Count the lines below that contain the word "does", and give only that number.

• • • •

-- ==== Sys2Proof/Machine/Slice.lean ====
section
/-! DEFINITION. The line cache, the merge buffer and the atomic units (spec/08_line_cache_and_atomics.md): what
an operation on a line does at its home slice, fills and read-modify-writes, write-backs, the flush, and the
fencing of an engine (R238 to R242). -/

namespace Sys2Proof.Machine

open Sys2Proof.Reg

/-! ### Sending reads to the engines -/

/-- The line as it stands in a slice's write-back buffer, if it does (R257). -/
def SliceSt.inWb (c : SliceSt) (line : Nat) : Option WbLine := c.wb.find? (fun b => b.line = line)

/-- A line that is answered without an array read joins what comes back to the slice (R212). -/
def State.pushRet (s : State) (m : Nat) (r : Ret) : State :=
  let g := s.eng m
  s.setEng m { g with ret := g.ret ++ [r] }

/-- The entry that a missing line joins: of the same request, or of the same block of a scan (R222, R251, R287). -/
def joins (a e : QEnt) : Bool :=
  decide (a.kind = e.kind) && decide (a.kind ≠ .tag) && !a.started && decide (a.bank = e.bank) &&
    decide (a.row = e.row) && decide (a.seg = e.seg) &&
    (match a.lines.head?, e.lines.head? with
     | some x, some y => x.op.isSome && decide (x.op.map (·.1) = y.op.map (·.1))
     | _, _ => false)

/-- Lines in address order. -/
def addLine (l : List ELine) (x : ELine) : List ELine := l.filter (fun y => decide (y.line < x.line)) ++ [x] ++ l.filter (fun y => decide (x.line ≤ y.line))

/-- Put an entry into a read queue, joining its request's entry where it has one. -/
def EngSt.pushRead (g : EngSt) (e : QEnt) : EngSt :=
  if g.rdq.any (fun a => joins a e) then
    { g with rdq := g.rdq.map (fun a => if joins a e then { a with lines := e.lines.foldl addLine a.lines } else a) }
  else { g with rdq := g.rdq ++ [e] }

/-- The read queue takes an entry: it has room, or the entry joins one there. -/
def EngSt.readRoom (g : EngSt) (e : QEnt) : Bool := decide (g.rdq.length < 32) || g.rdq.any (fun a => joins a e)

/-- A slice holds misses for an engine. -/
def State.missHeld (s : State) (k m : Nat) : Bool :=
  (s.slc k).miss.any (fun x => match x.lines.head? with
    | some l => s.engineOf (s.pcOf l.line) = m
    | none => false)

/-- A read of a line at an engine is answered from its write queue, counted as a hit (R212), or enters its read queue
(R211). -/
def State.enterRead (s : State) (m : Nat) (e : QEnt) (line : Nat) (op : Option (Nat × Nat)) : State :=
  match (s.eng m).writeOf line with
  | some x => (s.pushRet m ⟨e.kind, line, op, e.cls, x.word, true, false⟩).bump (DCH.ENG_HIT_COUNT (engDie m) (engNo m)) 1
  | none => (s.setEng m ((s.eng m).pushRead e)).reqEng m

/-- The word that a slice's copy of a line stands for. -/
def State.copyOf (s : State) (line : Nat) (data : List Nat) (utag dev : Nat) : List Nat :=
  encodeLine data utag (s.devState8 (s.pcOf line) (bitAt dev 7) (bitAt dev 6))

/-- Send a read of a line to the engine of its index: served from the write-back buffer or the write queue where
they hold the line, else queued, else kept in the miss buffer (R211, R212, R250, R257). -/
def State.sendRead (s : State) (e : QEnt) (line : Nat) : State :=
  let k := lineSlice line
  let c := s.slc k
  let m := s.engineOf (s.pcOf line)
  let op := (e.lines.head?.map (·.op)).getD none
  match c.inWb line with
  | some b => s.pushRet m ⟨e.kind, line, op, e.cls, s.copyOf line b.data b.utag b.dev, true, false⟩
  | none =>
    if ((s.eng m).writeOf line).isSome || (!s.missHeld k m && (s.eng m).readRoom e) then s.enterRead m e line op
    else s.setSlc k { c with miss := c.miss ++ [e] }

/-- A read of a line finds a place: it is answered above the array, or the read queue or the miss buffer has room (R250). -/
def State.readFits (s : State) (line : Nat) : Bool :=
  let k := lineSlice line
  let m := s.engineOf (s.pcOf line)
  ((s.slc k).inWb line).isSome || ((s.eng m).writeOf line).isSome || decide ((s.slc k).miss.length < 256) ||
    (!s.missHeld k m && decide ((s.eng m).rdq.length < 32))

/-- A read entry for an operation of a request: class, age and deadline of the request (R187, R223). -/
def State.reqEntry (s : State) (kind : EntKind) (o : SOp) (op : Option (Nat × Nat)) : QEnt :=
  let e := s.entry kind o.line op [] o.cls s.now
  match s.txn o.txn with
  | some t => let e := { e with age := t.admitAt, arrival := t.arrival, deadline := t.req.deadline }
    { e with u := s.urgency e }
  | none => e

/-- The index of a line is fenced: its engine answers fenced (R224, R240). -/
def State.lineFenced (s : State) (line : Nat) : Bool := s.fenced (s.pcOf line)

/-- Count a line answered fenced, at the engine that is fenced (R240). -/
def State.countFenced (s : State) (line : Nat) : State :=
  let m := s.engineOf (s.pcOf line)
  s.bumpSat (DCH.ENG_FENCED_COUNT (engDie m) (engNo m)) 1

• • • •

- **OUTPUT FOR THIS EXERCISE**: 2